Try it: Below is a listing from which only part is wanted; return exactly the lines from the one with "f).time = s.time := rfl" up to and including the one with "f).regs = s.regs := rfl".
[[ Records shown open ]]
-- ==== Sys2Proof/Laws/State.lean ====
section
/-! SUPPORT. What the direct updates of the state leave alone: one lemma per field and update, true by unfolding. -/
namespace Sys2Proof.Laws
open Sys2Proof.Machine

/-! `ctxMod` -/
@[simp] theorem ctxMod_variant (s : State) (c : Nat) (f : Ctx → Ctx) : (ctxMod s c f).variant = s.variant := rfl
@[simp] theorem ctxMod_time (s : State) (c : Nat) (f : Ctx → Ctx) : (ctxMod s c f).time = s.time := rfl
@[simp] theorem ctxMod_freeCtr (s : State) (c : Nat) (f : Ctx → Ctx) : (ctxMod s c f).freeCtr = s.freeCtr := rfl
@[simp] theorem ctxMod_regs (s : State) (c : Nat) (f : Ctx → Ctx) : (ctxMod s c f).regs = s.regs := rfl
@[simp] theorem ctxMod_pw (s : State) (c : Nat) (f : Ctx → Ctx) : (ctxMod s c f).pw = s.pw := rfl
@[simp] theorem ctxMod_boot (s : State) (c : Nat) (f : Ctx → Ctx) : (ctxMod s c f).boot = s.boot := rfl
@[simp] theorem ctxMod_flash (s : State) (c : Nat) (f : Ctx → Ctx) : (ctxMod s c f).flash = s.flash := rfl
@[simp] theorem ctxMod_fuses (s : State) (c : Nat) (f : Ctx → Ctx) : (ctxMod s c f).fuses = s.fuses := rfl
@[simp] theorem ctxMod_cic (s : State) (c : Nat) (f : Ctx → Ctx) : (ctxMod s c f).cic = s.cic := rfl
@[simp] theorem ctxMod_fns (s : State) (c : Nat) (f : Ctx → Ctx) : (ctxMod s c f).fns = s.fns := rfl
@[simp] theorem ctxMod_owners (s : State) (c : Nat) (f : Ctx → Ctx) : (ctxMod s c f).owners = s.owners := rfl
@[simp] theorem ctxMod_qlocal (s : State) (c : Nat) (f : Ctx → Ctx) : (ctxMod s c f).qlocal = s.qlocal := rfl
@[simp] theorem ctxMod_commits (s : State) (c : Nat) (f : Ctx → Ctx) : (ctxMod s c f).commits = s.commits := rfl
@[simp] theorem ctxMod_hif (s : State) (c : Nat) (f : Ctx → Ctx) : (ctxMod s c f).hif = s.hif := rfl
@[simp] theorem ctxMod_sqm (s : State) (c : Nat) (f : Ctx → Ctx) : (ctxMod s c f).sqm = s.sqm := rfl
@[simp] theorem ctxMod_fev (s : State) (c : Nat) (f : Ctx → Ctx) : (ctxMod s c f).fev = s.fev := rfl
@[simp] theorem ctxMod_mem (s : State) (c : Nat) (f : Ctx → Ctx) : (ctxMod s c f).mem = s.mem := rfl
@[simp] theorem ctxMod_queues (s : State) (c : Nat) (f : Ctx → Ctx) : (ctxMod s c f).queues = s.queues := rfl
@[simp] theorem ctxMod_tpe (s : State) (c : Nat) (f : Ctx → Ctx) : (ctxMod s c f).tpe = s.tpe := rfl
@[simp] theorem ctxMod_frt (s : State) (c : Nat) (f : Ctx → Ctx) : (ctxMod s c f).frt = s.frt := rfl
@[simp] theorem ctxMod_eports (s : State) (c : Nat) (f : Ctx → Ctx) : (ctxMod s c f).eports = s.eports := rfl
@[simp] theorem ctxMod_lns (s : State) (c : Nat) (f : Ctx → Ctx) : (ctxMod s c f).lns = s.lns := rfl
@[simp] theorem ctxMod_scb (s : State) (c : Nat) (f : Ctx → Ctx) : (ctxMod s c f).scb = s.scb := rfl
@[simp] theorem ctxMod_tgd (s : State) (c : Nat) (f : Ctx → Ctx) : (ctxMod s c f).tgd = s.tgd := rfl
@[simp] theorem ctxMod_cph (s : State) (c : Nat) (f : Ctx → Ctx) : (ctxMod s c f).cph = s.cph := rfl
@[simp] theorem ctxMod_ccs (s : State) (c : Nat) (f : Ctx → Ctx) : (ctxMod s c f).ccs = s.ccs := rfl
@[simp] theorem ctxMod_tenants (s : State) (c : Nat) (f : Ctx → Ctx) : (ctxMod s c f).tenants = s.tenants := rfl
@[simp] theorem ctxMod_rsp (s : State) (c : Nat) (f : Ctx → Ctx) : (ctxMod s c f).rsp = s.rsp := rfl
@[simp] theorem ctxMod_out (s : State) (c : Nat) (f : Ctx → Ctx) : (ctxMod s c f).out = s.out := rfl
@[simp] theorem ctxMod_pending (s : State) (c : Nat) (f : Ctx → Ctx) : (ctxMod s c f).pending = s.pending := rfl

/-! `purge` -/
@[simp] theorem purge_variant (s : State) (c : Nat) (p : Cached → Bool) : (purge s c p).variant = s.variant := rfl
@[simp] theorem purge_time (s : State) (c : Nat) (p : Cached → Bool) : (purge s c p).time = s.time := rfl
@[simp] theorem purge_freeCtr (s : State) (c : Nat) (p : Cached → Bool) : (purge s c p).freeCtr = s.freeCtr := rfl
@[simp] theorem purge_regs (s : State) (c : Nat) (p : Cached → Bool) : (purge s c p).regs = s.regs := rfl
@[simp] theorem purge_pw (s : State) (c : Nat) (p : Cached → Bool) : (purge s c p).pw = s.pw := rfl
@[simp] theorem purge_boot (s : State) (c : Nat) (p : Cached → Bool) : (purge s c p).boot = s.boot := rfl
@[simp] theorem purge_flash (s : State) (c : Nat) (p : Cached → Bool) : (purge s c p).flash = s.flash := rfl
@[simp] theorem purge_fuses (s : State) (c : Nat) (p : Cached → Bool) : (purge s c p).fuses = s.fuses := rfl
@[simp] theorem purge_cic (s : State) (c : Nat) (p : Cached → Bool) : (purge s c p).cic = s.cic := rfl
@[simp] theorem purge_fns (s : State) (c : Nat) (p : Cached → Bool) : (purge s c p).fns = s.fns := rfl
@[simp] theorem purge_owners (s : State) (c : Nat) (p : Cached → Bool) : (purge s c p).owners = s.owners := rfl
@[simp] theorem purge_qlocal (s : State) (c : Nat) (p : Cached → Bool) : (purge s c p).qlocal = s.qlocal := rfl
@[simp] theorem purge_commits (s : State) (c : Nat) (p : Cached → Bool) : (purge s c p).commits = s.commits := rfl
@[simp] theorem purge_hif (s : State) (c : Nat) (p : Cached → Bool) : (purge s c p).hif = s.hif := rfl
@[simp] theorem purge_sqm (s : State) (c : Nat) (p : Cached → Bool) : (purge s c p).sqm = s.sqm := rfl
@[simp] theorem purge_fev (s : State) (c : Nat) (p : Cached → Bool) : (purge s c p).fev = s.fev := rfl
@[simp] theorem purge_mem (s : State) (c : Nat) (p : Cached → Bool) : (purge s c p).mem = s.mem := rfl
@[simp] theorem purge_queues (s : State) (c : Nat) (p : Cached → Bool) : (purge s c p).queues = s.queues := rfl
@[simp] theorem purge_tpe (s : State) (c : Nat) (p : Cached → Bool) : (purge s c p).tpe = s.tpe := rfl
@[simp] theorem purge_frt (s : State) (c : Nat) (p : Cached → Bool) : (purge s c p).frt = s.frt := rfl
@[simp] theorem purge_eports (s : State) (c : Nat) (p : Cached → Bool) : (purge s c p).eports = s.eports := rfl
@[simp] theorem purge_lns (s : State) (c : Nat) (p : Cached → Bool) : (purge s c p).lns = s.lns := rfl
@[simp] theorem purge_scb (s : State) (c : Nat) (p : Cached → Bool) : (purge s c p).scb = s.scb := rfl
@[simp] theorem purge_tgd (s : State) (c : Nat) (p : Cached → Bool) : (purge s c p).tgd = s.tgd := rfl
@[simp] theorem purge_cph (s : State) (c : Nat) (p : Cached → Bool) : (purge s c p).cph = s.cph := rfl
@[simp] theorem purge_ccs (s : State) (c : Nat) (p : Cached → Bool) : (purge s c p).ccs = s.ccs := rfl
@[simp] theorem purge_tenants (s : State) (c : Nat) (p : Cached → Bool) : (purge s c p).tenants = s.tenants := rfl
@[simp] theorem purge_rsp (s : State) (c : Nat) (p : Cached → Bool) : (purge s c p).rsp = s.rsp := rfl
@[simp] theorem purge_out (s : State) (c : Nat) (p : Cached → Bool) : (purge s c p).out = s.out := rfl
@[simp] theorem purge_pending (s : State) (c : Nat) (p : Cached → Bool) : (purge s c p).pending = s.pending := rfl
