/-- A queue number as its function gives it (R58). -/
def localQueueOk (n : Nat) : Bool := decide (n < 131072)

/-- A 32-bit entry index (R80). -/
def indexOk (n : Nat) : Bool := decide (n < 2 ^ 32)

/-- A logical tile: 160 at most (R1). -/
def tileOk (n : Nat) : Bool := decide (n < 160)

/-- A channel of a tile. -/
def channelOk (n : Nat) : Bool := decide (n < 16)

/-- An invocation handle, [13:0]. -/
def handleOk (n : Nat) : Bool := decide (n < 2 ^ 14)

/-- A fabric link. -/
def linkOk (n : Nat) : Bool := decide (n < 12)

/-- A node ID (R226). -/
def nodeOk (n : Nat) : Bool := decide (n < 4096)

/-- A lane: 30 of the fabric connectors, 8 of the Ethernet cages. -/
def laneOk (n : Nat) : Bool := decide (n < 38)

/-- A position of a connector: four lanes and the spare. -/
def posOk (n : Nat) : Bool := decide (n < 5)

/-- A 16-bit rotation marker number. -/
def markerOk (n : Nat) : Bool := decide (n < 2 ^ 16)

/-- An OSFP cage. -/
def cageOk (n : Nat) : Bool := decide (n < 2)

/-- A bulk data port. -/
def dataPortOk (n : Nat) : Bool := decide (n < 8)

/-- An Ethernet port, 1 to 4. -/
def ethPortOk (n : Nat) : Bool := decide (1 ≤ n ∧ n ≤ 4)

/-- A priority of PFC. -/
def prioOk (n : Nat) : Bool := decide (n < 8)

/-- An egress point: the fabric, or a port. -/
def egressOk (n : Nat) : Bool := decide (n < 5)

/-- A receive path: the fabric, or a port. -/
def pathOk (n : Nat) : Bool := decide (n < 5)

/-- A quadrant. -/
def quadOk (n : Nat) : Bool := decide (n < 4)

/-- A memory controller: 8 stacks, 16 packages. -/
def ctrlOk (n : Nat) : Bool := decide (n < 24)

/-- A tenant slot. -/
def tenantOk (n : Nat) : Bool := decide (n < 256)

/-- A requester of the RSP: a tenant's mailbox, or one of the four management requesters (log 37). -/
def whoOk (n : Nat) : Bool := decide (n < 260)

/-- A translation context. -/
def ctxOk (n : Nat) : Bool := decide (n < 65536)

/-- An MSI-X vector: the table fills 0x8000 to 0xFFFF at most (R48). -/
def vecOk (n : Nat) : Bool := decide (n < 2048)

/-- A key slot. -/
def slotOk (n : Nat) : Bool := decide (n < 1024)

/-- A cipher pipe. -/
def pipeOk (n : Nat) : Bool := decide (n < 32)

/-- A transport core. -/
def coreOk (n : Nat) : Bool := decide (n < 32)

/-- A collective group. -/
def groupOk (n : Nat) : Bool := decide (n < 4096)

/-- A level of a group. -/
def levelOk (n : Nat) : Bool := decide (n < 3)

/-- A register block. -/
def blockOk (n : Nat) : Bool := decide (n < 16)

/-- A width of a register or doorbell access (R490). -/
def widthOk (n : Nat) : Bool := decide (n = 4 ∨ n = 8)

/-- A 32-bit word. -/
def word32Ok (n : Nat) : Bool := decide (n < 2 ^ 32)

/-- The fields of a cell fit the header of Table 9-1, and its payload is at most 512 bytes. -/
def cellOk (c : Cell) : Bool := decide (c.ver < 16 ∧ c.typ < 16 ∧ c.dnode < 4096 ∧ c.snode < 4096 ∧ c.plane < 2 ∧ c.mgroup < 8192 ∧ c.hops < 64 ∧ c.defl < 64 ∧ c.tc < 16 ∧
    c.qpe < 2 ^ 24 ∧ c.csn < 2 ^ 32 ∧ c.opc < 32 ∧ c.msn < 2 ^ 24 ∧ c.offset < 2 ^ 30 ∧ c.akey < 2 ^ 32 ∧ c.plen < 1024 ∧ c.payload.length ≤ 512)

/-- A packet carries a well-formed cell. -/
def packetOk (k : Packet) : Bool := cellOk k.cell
[[ Records shown closed ]]
[[ Records shown open ]]
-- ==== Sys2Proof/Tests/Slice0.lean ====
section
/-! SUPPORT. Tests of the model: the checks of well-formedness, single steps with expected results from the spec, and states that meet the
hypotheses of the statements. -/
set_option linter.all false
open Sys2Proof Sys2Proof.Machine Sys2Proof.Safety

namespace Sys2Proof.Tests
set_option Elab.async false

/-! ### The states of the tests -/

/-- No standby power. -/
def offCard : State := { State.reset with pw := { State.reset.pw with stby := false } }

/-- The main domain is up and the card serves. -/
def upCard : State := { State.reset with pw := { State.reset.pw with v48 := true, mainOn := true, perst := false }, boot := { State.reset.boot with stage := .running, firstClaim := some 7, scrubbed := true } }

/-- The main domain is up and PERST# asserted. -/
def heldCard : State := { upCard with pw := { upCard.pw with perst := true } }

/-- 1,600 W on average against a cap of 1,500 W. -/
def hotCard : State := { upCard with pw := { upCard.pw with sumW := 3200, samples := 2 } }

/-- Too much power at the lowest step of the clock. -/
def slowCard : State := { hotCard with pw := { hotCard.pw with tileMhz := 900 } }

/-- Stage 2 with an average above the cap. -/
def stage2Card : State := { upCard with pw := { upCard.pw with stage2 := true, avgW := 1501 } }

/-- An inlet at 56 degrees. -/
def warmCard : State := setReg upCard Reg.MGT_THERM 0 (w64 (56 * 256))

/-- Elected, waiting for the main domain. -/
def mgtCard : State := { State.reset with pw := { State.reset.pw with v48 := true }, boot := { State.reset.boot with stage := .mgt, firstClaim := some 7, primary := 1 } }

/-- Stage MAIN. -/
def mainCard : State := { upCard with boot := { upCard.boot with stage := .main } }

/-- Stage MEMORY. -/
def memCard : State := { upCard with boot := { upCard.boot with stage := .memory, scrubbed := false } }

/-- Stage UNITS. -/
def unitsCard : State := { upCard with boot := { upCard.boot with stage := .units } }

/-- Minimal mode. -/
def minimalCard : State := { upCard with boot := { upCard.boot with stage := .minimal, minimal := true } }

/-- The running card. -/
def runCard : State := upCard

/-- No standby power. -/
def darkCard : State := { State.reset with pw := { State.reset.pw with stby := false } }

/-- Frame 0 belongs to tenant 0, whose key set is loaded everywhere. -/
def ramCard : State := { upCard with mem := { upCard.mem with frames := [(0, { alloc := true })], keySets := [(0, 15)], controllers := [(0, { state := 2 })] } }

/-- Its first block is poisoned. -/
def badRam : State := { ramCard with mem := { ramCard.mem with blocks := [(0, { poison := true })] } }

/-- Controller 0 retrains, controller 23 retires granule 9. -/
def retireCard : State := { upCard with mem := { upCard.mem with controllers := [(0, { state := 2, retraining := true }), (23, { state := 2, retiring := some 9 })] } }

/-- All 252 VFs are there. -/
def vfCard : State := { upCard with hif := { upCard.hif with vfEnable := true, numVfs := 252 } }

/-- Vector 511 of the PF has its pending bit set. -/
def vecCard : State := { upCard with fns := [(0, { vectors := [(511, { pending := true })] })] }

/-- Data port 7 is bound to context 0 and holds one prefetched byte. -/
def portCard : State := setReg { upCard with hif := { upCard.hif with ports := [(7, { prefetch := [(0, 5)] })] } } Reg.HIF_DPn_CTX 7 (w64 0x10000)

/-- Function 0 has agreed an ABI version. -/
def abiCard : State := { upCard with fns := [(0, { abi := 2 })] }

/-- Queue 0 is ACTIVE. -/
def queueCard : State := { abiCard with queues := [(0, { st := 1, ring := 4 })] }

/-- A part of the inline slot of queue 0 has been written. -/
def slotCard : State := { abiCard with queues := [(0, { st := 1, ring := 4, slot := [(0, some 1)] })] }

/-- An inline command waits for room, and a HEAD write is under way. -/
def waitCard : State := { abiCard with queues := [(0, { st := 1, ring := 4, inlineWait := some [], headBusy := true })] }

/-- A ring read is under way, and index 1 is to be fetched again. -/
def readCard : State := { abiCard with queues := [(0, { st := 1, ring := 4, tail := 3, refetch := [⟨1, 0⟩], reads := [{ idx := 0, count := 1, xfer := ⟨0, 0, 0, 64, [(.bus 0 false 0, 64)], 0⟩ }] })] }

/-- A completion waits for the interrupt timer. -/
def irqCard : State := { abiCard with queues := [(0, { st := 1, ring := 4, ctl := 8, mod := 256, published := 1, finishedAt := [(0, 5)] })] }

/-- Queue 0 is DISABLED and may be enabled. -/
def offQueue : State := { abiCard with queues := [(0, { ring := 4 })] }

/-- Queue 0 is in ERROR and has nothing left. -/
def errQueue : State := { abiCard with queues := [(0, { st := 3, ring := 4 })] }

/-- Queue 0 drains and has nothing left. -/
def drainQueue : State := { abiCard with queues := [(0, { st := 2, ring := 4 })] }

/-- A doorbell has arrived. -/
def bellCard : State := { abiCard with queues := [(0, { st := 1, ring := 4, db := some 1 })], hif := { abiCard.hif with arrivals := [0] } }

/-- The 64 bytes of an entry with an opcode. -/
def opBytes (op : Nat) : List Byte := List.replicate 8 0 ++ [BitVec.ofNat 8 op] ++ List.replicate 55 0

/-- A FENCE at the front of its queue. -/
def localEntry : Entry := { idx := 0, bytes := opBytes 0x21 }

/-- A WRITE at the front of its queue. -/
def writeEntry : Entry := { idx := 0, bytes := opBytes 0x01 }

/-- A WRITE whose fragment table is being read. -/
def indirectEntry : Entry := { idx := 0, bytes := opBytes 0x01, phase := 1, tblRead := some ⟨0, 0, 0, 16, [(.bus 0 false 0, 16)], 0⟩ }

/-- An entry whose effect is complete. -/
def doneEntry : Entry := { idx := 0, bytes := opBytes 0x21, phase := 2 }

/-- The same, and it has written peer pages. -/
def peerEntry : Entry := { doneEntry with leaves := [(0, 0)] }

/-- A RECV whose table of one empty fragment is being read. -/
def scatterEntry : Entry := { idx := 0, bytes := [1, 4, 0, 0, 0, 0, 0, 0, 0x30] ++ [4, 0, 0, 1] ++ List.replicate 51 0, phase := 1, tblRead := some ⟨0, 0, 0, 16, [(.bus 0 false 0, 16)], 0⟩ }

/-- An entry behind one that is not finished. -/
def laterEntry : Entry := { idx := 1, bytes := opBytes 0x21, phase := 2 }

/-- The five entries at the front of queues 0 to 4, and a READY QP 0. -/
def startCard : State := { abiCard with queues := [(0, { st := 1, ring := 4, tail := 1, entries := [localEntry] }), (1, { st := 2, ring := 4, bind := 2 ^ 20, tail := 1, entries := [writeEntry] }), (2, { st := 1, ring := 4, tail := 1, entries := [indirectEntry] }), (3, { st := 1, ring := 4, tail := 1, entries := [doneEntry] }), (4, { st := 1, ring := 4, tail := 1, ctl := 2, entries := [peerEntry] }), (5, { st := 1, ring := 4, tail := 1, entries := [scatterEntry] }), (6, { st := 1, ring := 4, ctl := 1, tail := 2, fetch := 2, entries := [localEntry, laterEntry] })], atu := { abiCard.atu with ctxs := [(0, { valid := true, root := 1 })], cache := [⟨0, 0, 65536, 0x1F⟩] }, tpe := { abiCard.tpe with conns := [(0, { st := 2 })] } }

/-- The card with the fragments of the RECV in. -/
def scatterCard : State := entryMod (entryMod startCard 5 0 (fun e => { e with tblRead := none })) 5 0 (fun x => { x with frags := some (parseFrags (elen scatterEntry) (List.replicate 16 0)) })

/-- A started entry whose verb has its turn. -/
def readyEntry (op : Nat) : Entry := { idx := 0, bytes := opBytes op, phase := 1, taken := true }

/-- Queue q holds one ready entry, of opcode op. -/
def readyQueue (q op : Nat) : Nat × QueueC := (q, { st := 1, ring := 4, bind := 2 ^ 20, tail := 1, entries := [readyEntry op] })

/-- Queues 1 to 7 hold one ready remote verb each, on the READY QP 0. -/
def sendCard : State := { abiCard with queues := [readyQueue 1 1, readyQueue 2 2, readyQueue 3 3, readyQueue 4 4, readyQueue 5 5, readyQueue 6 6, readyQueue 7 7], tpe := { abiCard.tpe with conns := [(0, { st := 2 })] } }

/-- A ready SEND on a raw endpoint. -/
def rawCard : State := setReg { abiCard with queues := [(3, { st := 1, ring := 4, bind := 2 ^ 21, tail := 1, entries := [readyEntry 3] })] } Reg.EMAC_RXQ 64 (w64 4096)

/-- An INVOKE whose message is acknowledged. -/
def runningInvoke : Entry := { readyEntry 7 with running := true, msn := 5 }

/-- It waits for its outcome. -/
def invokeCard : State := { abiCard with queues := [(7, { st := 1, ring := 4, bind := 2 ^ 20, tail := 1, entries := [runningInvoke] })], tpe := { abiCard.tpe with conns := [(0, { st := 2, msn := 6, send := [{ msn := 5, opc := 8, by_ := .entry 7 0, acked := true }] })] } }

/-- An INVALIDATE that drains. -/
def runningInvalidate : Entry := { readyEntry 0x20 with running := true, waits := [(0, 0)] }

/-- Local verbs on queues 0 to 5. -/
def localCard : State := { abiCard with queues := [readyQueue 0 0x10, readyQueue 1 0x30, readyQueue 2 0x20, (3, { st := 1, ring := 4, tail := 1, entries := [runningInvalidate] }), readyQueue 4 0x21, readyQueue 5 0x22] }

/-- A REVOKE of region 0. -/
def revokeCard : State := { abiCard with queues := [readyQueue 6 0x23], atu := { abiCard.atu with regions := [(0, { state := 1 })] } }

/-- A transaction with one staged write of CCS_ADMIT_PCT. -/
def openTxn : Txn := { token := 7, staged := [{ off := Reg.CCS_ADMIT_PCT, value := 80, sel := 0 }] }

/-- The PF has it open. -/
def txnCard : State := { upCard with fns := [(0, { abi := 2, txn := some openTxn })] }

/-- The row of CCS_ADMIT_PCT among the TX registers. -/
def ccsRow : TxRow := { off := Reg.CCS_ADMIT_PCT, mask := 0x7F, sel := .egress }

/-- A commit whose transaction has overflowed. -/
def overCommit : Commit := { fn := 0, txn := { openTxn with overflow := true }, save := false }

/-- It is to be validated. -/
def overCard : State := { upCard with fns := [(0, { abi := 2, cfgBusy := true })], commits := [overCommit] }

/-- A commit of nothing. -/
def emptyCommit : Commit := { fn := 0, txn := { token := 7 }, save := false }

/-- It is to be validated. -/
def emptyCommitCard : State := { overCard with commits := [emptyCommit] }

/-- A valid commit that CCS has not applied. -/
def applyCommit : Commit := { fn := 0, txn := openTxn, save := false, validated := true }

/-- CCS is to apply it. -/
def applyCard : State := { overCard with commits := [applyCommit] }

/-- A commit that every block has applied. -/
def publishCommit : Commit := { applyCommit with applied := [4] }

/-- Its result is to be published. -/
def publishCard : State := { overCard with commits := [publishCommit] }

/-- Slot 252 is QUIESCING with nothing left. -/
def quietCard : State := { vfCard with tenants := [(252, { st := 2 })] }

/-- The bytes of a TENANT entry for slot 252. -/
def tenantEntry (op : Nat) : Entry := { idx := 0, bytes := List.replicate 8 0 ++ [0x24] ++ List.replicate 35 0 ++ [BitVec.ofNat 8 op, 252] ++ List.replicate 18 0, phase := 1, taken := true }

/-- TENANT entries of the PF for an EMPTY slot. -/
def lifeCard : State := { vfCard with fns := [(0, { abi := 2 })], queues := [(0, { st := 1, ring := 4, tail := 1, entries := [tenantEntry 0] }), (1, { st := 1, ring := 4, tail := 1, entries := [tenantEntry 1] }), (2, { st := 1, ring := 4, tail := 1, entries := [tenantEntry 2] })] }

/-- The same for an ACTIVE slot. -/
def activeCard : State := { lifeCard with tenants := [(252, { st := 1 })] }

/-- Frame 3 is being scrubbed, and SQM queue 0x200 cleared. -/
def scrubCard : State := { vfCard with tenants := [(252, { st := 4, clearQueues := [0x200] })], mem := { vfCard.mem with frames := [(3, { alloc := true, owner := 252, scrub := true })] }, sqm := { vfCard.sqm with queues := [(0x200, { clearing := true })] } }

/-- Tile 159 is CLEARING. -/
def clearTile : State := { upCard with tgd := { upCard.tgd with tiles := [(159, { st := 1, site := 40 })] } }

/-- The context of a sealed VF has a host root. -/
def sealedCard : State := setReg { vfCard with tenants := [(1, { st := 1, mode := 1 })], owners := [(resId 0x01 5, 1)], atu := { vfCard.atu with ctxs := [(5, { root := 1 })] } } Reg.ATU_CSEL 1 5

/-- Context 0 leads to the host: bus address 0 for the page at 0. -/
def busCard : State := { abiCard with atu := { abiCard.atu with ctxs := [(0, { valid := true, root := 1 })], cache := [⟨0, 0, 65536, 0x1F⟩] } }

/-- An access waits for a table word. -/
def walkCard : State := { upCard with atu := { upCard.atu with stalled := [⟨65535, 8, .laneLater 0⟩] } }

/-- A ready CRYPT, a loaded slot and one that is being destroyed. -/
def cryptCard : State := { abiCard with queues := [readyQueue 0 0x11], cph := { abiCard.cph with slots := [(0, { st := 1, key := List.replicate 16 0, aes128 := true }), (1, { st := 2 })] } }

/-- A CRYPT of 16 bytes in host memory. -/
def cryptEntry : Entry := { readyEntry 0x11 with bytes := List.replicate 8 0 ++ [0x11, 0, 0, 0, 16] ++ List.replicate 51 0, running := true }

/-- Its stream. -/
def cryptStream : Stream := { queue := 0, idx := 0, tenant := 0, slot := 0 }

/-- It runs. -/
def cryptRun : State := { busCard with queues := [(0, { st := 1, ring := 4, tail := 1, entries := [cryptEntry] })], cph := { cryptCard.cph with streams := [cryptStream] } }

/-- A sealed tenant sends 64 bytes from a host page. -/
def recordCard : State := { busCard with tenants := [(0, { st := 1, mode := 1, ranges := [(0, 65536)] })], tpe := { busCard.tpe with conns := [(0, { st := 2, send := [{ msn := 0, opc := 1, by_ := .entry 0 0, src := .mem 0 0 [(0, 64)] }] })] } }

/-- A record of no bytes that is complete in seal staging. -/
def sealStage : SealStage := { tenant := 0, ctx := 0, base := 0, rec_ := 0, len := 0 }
[[ Records shown closed ]]
Expected output:
@[simp] theorem ctxMod_time (s : State) (c : Nat) (f : Ctx → Ctx) : (ctxMod s c f).time = s.time := rfl
@[simp] theorem ctxMod_freeCtr (s : State) (c : Nat) (f : Ctx → Ctx) : (ctxMod s c f).freeCtr = s.freeCtr := rfl
@[simp] theorem ctxMod_regs (s : State) (c : Nat) (f : Ctx → Ctx) : (ctxMod s c f).regs = s.regs := rfl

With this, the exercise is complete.